"What am I doing with my life": An examination of my underlying motives for continuing my work on this website

After however many months of complete inactivity, I've finally caved and started using neocities for its intended purpose again. My job has brought me into much closer contact with "shitty" (barebones) websites than I have been before, and it might have actually been the tipping point for me to start caring enough about html to update this site. The idea of having an absolutely dogshit quality website compared to professional product is honestly kind of exciting to me, and I feel like it's one of the purest forms of using and interacting with the the internet. Like, how much closer to the soul of the internet do you get than having tiny file sizes and web design that could be displayed on a computer from 2003?

There's a lot about the 2000s that I know I should be glad to have avoided, but some parts of it are really nostalgic to me in a way that is accentuated by my missing out on them. I was thinking about it the other day, and I can't help but wonder if the popularity of microblogging-type things like this among trans people of my age are due at least in part to not getting to really experience them as a child. As always, When you didn't get to grow up living the life you wanted, it seems only natural that you would use your years of newfound freedom to give yourself the childhood you were robbed of. If I couldn't be a teenage girl on the internet when I was a kid, I may as well be a teenage girl on the internet now, roleplaying a period of time that may have never existed in this form. It's kind of comforting to think about.

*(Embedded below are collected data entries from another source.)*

/-- Settles O18, clause by clause: APPLY and OUT_EN through the rules of FS_CTL, the events through the equations of
their operations, and the buffers through `Dev.Follows.gckAuto`. -/
theorem clockSynthesizers : Obligations.ClockSynthesizers := by
  refine ⟨?apply, ?busy, ?refused, ?relocks, ?lock, ?lost, ?follows, ?returns, ?outEnLocked, ?outEn⟩
  case apply =>
    intro s who y hs ht hb
    obtain ⟨e, run, busy, measuring, regs, rest⟩ := Dev.command_apply_idle ht hb
    exact State.does_of_order hs rfl run (Dev.calm_of_restSame_fs rest (State.calm_of_ready hs))
      ⟨rfl, busy, measuring, regs, Dev.restSame_trans rest (Dev.restSame_reply ..)⟩
  case busy =>
    intro s who y hs ht hb
    obtain ⟨e, run, regs, rest⟩ := Dev.command_apply_busy ht hb
    exact State.does_of_order hs rfl run (Dev.calm_of_restSame rest (State.calm_of_ready hs))
      ⟨rfl, regs, Dev.fs_of_restSame rest⟩
  case refused =>
    intro s y present khz x hs hm hl
    have rest := Dev.restSame_applyRefuse s.dev y.val ((s.dev.fsInput x present khz).getD 0 / 1000)
      (s.dev.fsInput x present khz).isSome
    obtain ⟨err, busy, src, mhz, lock⟩ := Dev.sts_applyRefuse s.dev y.val
      ((s.dev.fsInput x present khz).getD 0 / 1000) (s.dev.fsInput x present khz).isSome
    refine State.does_of_calm (f := Dev.fsApplyMeasured y present khz) (State.live_of_ready hs) rfl ?_ ?_ <;>
      rw [Dev.fsApplyMeasured_refused hm hl]
    · exact Dev.calm_of_restSame_fs rest (State.calm_of_ready hs)
    · exact ⟨err, busy, Dev.on_applyRefuse_done .., src, mhz, lock, Dev.fsSt_applyRefuse ..,
        Dev.regsBut_applyRefuse _ _ _ _, rest⟩
  case relocks =>
    intro s y present khz x hs hm hl
    have found : (s.dev.fsInput x present khz).isSome = true := Option.isSome_of_any hl
    have rest := Dev.restSame_gckAuto y.val [] (Dev.restSame_applyRelock s.dev y.val
      ((s.dev.fsInput x present khz).getD 0 / 1000) true x)
    obtain ⟨lock, err, src⟩ := Dev.sts_applyRelock s.dev y.val ((s.dev.fsInput x present khz).getD 0 / 1000) x
    refine State.does_of_calm (f := Dev.fsApplyMeasured y present khz) (State.live_of_ready hs) rfl ?_ ?_ <;>
      rw [Dev.fsApplyMeasured_relocks hm hl, found]
    · exact Dev.calm_of_restSame_clocks _ _ rest (State.calm_of_ready hs)
    · refine ⟨?_, ?_, ?_, ?_, fun z hz => ?_, rest⟩
      · rw [Dev.fsSt_gckAuto, Dev.fsSt_applyRelock]
      · rw [Dev.on_gckAuto_fsSts _ _ _ _ rfl, lock]
      · rw [Dev.on_gckAuto_fsSts _ _ _ _ rfl, err]
      · rw [Dev.on_gckAuto_fsSts _ _ _ _ rfl, src]
      · rw [Dev.fsSt_gckAuto, Dev.fsSt_applyRelock_ne _ _ _ _ (Fin.val_ne_of_ne hz)]
  case lock =>
    intro s y x hs ha hr hm hf
    obtain ⟨locked, done⟩ := Dev.fsLock_locks ha hr hm hf
    exact State.does_of_calm (State.live_of_ready hs) rfl
      (Dev.calm_of_restSame_fs locked.rest (State.calm_of_ready hs))
      ⟨locked.fs, locked.lock, locked.bit, done, locked.regs, locked.rest⟩
  case lost =>
    intro s y drift written hs hl hf
    have rest := Dev.restSame_gckAuto y.val written (Dev.restSame_lolStart s.dev y.val drift)
    refine State.does_of_calm (f := Dev.fsLol y drift written) (State.live_of_ready hs) rfl ?_ ?_ <;>
      rw [Dev.fsLol_locked drift written hl hf]
    · exact Dev.calm_of_restSame_clocks _ _ rest (State.calm_of_ready hs)
    · refine ⟨?_, ?_, ?_, ?_, fun g hg => ?_, ?_, ?_, fun z hz => ?_, rest⟩
      · rw [Dev.fsSt_gckAuto, Dev.fsSt_lolStart]
      · rw [Dev.on_gckAuto_fsSts _ _ _ _ rfl, Dev.on_lolStart_lock]
      · rw [Dev.bit_gckAuto_clkSts, Dev.bit_lolStart]
      · rw [Dev.on_gckAuto_fsSts _ _ _ _ rfl, Dev.on_lolStart_src]
      · rw [Dev.gckSt_gckAuto_written _ _ hg, Dev.gckSt_lolStart]
      · rw [Dev.on, Dev.get_gckAuto _ _ _ (fun g => Dev.clkEvt_ne_gckSel g.val) (.inr (.inl (by decide)))]
        exact Dev.on_lolRecord_lol ..
      · rw [Dev.get_gckAuto _ _ _ (fun g => Dev.clkSts_ne_gckSel g.val) (.inl (by decide))]
        exact (Dev.get_lolRecord_last ..).trans (Nat.mod_eq_of_lt y.isLt)
      · rw [Dev.fsSt_gckAuto, Dev.fsSt_lolStart_ne _ _ _ (Fin.val_ne_of_ne hz)]
  case follows =>
    intro s y drift written g hs hl hf hg hsafe hsrc hauto halt hbusy
    have rest := Dev.restSame_gckAuto y.val written (Dev.restSame_lolStart s.dev y.val drift)
    have moves := (Dev.follows_lolStart drift hsrc hauto halt hbusy).gckAuto y.isLt hg
      ((Dev.safe_lolStart ..).trans hsafe)
    refine State.does_of_calm (f := Dev.fsLol y drift written) (State.live_of_ready hs) rfl ?_ ?_ <;>
      rw [Dev.fsLol_locked drift written hl hf]
    · exact Dev.calm_of_restSame_clocks _ _ rest (State.calm_of_ready hs)
    · exact ⟨moves.busy, moves.onAlt, moves.evt, moves.target, moves.toAlt⟩
  case returns =>
    intro s y hs hw hr
    have rest : s.dev.restSame { (s.dev.setFs y.val { s.dev.fsSt y.val with waitInput := false, relock := true }).raise
        (Reg.FS_STS_SRC_PRESENT y.val) with fs := s.dev.fs } := Dev.restSame_setFs rfl (Dev.restSame_set ..)
    exact State.goes_of_calm (State.live_of_ready hs) rfl (Dev.fsInputReturn_eq hw hr)
      (Dev.calm_of_restSame_fs rest (State.calm_of_ready hs))
  case outEnLocked =>
    intro s who y v hs ht hl hsafe
    obtain ⟨e, run, out, fs, regs, rest⟩ := Dev.fieldWrite_outEn_locked ht hsafe hl
    exact State.does_of_order hs rfl run (Dev.calm_of_restSame_fs rest (State.calm_of_ready hs))
      ⟨rfl, out, fs, regs, Dev.restSame_trans rest (Dev.restSame_reply ..)⟩
  case outEn =>
    intro s who y v hs ht hl hsafe
    obtain ⟨e, run, out, regs, rest⟩ := Dev.fieldWrite_outEn_unlocked ht hsafe hl
    exact State.does_of_order hs rfl run (Dev.calm_of_restSame rest (State.calm_of_ready hs))
      ⟨rfl, out, regs, Dev.restSame_trans rest (Dev.restSame_reply ..)⟩

end Sys2Proof.Machine
end

section
/-! The global buffers and the ring oscillators (R198, R202): a write of GCK_SEL, the end of a switch, and RING_CTL. -/

namespace Sys2Proof.Machine

namespace State

/-- A command that is answered, on a device with nothing to settle afterwards, to the device that it makes. -/
theorem goes_of_order {i : Instr} {s : State} {f : Dev → Dev × Code} {e : Dev} {c : Code} (hs : s.ready = true)
    (hi : exec i s = s.order f) (hf : f s.dev = (e, c)) (hc : e.calm = true) : s.goes i (e.reply c) := by
  refine goes_of_calm (f := fun d => let r := f d; r.1.reply r.2) (live_of_ready hs) hi ?_
    (Dev.calm_of_restSame (Dev.restSame_reply e c) hc)
  rw [hf]

end State

namespace Dev

/-! ## GCK_SEL -/

/-- GCK_SEL holds SRC, ALT, AUTO_ALT, ON_ALT and SWITCH_BUSY (R202). -/
def gckSel : RegDef := ⟨0x10200, 32, 0x4, 1, 0x0, 0x2130, 1, 0,
   [⟨0, 7, .ctl, true, 0x7f, [], false⟩, ⟨7, 7, .ctl, true, 0x7f, [], false⟩, ⟨14, 1, .ctl, false, 0, [], false⟩,
    ⟨15, 1, .sts, false, 0, [], false⟩, ⟨16, 1, .sts, false, 0, [], false⟩]⟩

theorem regAt_gckSel (g : Fin 32) : regAt (Reg.GCK_SEL g.val) = some gckSel := by
  revert g
  decide

theorem fifoAt_gckSel (g : Fin 32) : fifoAt (Reg.GCK_SEL g.val) = none := by
  revert g
  decide

theorem otherHalf_gckSel (g : Fin 32) : otherHalf (Reg.GCK_SEL g.val) = none := by
  revert g
  decide

theorem csrDomain_gckSel (g : Fin 32) : csrDomain (Reg.GCK_SEL g.val) = none := by
  revert g
  decide

theorem gckSel_mem_block (g : Fin 32) : 0x10000 ≤ Reg.GCK_SEL g.val ∧ Reg.GCK_SEL g.val < 0x20000 := by
  simp only [Reg.GCK_SEL]
  omega

theorem gckSel_mem_array (g : Fin 32) : Reg.GCK_SEL 0 ≤ Reg.GCK_SEL g.val ∧ Reg.GCK_SEL g.val < Reg.GCK_SEL 32 := by
  simp only [Reg.GCK_SEL]
  omega

theorem gckSel_place (g : Fin 32) : (Reg.GCK_SEL g.val - Reg.GCK_SEL 0) / 4 = g.val := by
  simp only [Reg.GCK_SEL]
  omega

/-- GCK_SEL has no command. -/
theorem presented_gckSel (co : Nat) (g : Fin 32) (x : Word) : presented co (Reg.GCK_SEL g.val) x = [] := by
  have other : ¬(Reg.FS_CTL 0 ≤ Reg.GCK_SEL g.val ∧ Reg.GCK_SEL g.val < Reg.FS_CTL 16) := by
    simp only [Reg.GCK_SEL, Reg.FS_CTL]
    omega
  rw [presented, cmdsAt_clockBlock co (gckSel_mem_block g), if_neg other, List.filter_nil]

/-- Out of the block's safe state a write of GCK_SEL may start a switch (R202, R207). -/
theorem csrHook_gckSel (g : Fin 32) (old : Word) (lvl was : Bool) {d : Dev}
    (hs : d.safe (Reg.GCK_SEL g.val) = false) :
    csrHook (Reg.GCK_SEL g.val) old lvl was d = gckWritten g.val (fieldOf old 0 7) d := by
  rw [csrHook_clockBlock (gckSel_mem_block g), if_pos (gckSel_mem_array g), if_neg (by simp [hs]), gckSel_place]

theorem src_mem : (⟨0, 7, .ctl, true, 0x7f, [], false⟩ : FieldDef) ∈ gckSel.fields := by decide

/-- A write of GCK_SEL that is taken gives SRC its value (R81). -/
theorem get_written_src (d : Dev) (who : Who) (g : Fin 32) (x : Word) :
    (d.written who (Reg.GCK_SEL g.val) x).get (Reg.GCK_SEL_SRC g.val) = fieldOf x 0 7 :=
  calc (d.written who (Reg.GCK_SEL g.val) x).get (Reg.GCK_SEL_SRC g.val)
      = fieldOf (gckSel.written (d.word (Reg.GCK_SEL g.val)) x) 0 7 :=
        congrArg (fieldOf · 0 7) (word_written_self d who x (regAt_gckSel g))
    _ = fieldOf x 0 7 :=
        RegDef.fieldOf_written_ctl (laidOut_of_mem (mem_blockRegs_of_regAt (regAt_gckSel g))) src_mem _ _ rfl

/-- A buffer whose SRC has changed starts to switch to it (R202). -/
theorem gckWritten_change {g old : Nat} {d : Dev} (h : d.get (Reg.GCK_SEL_SRC g) ≠ old) :
    gckWritten g old d = d.gckStart g (d.get (Reg.GCK_SEL_SRC g)) false := if_pos (.inl h)

theorem restSame_writtenGck (d : Dev) (who : Who) (g : Fin 32) (x : Word) :
    d.restSame (d.written who (Reg.GCK_SEL g.val) x) := restSame_written d who _ _ _ (regAt_gckSel g)

/-- A write of GCK_SEL that is taken and changes SRC, out of the block's safe state. -/
theorem csrWrite_src {d : Dev} {who : Who} {g : Fin 32} {x : Word}
    (h : d.takesWrite who (Reg.GCK_SEL g.val) x = true) (hs : d.safe (Reg.GCK_SEL g.val) = false)
    (hx : fieldOf x 0 7 ≠ d.get (Reg.GCK_SEL_SRC g.val)) : ∃ ix, d.csrWrite who (Reg.GCK_SEL g.val) x =
      (((d.written who (Reg.GCK_SEL g.val) x).gckStart g.val (fieldOf x 0 7) false).touch ix, .ok) := by
  obtain ⟨hu, hq, hp, h1, h2⟩ := clockBlock_ne (gckSel_mem_block g)
  have run := csrWriteCo_of_plain d 0 who (Reg.GCK_SEL g.val) x _ h (presented_gckSel 0 g x) (regAt_gckSel g)
    (fifoAt_gckSel g) hu hq hp h1 h2
  have change : (d.written who (Reg.GCK_SEL g.val) x).get (Reg.GCK_SEL_SRC g.val)
      ≠ fieldOf (d.word (Reg.GCK_SEL g.val)) 0 7 := by rwa [get_written_src]
  rw [csrHook_gckSel g _ _ _ (safe_written who x (regAt_gckSel g) hs), gckWritten_change change, get_written_src] at run
  exact ⟨_, run⟩

/-- The start of a switch, as the buffer's state shows it. -/
theorem gckSt_gckStart (d : Dev) (g src : Nat) (toAlt : Bool) : (d.gckStart g src toAlt).gckSt g =
    { d.gckSt g with target := src, toAlt := toAlt, autoDue := false } := by
  rw [gckStart, raise_eq, gckSt_set, gckSt_setGck_self]

theorem on_busy_gckStart (d : Dev) (g src : Nat) (toAlt : Bool) :
    (d.gckStart g src toAlt).on (Reg.GCK_SEL_SWITCH_BUSY g) = true :=
  on_raise_self _ _ (by decide : 16 + 1 ≤ 32) (by decide : 0 < 1)

theorem get_src_gckStart (d : Dev) (g src : Nat) (toAlt : Bool) :
    (d.gckStart g src toAlt).get (Reg.GCK_SEL_SRC g) = d.get (Reg.GCK_SEL_SRC g) := by
  rw [gckStart, raise_eq, get_set_ne _ _ _ _ (by decide : 16 + 1 ≤ 32) (.inl (by decide : 0 + 7 ≤ 16)), get_setGck]

theorem word_gckStart_ne (d : Dev) {g o : Nat} (src : Nat) (toAlt : Bool) (h : o ≠ Reg.GCK_SEL g) :
    (d.gckStart g src toAlt).word o = d.word o := by
  rw [gckStart, raise_eq, word_set_ne _ _ _ h, word_setGck]

theorem restSame_gckStart {d e : Dev} (g src : Nat) (toAlt : Bool) (ix : Nat) (h : d.restSame e) :
    d.restSame { (e.gckStart g src toAlt).touch ix with gck := d.gck } :=
  restSame_setGck h (restSame_trans (restSame_set ..) (restSame_touch ..))

/-- No code that ranks before the unlock check refuses a write of GCK_SEL but that of the data plane (R22, R44). -/
theorem csrRefusal_gckSel {d : Dev} {who : Who} {g : Fin 32} {x : Word} (h : who.deniedCsr = false) :
    d.csrRefusal who (Reg.GCK_SEL g.val) x = none := by
  have fenced : d.csrFenced (Reg.GCK_SEL g.val) = false := by rw [csrFenced, csrDomain_gckSel]
  have place : ¬0x900000 ≤ Reg.GCK_SEL g.val ∧ Reg.GCK_SEL g.val ≠ Reg.WDT_CTL
      ∧ ¬(Reg.SEC_KEY_DATA 0 ≤ Reg.GCK_SEL g.val ∧ Reg.GCK_SEL g.val < Reg.SEC_KEY_DATA 16) := by
    simp only [Reg.GCK_SEL, Reg.WDT_CTL, Reg.SEC_KEY_DATA]
    omega
  obtain ⟨high, wdt, key⟩ := place
  have key' : ¬(Reg.SEC_KEY_DATA 0 ≤ Reg.GCK_SEL g.val ∧ Reg.GCK_SEL g.val < Reg.SEC_KEY_DATA 16 ∧ who ≠ .mp) :=
    fun h => key ⟨h.1, h.2.1⟩
  rw [csrRefusal, if_neg high, if_neg (by simp [fenced]), if_neg (by simp [h]), if_neg (fun h => wdt h.1), if_neg key',
    presented_gckSel]
  rfl

theorem csrBusy_gckSel {d : Dev} {g : Fin 32} (x : Word) (h : d.on (Reg.GCK_SEL_SWITCH_BUSY g.val) = true) :
    d.csrBusy (Reg.GCK_SEL g.val) x = true := by
  simp [csrBusy, gckSel_mem_array g, gckSel_place, h]

/-- While a switch runs a write of GCK_SEL spends its unlock alone (R44, R202). -/
theorem csrWrite_switching {d : Dev} {who : Who} {g : Fin 32} {x : Word} (hw : who.deniedCsr = false)
    (hu : d.csrGuarded (Reg.GCK_SEL g.val) x = false ∨ d.armed who = true)
    (hb : d.on (Reg.GCK_SEL_SWITCH_BUSY g.val) = true) :
    d.csrWrite who (Reg.GCK_SEL g.val) x = (d.unlocked who (Reg.GCK_SEL g.val) x, .busy) := by
  have admitted := csrAdmit_single (csrRefusal_gckSel hw) (.inr hu)
  have busy : (d.unlocked who (Reg.GCK_SEL g.val) x).csrBusy (Reg.GCK_SEL g.val) x = true :=
    csrBusy_gckSel x (by simpa only [on, get_unlocked] using hb)
  simp [csrWrite, csrWriteCo, admitted, csrRun, csrExec, busy]

/-- An unlock is all that a refused write spends. -/
theorem unlocked_spends (d : Dev) (who : Who) (off : Nat) (x : Word) (c : Code) :
    { (d.unlocked who off x).reply c with unlocks := d.unlocks, answer := d.answer } = d := by
  unfold unlocked
  split <;> rfl

/-! ## The end of a switch (R202) -/

/-- The buffer passes its target. -/
def switchEnd (d : Dev) (g : Nat) : Dev :=
  (((d.setGck g { d.gckSt g with cur := (d.gckSt g).target, autoDue := false }).clear
    (Reg.GCK_SEL_SWITCH_BUSY g)).setBit (Reg.GCK_SEL_ON_ALT g) (d.gckSt g).toAlt).raise Reg.CLK_EVT_GCK_SWITCH_DONE

/-- A switch during which no loss of the SRC synthesizer was noted ends. -/
theorem gckSwitchDone_eq {g : Fin 32} {d : Dev} (hb : d.on (Reg.GCK_SEL_SWITCH_BUSY g.val) = true)
    (ha : (d.gckSt g.val).autoDue = false) : gckSwitchDone g d = d.switchEnd g.val := by
  rw [gckSwitchDone, if_neg (by simp [hb])]
  exact if_neg (by simp [ha])

theorem gckSt_switchEnd {d : Dev} {g : Nat} (ha : (d.gckSt g).autoDue = false) :
    (d.switchEnd g).gckSt g = { d.gckSt g with cur := (d.gckSt g).target } := by
  rw [switchEnd, raise_eq, setBit_eq, clear_eq, gckSt_set, gckSt_set, gckSt_set, gckSt_setGck_self, ← ha]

To be honest, playing at blogger on neocities and editing html brings back memories of daycare in elementary school playing pokemon and kirby and hanging out with other girls (a weird notion to think about, that I was hanging out with girls as someone who did not yet know they were a girl). Those years carry with them a certain innocence and unabashed authenticity that the activity of writing out one's thoughts directly onto the internet evokes; I was not afraid of being weird then, and I am not afraid of doing this now. The reclaiming of my life as something for me has been a years-long struggle, and I've had to fight through a lot of mental walls that I've put up for my safety, but I feel like I'm closer to living as who I want to be every day. I have spent so many of my formative years telling myself to stop being so weird or stop taking up so much space or stop trying to convince yourself that you're a girl and it was fucking exhausting. I don't want to live like that anymore; I can be a guy for work or family or whoever needs that, but I can't lie to myself about who I am and what I want and need.

Hopefully, writing these entries out will be a productive way of getting me to think about useful concepts in a decent headspace while also honing my skills in building a shitty website. I like this so far.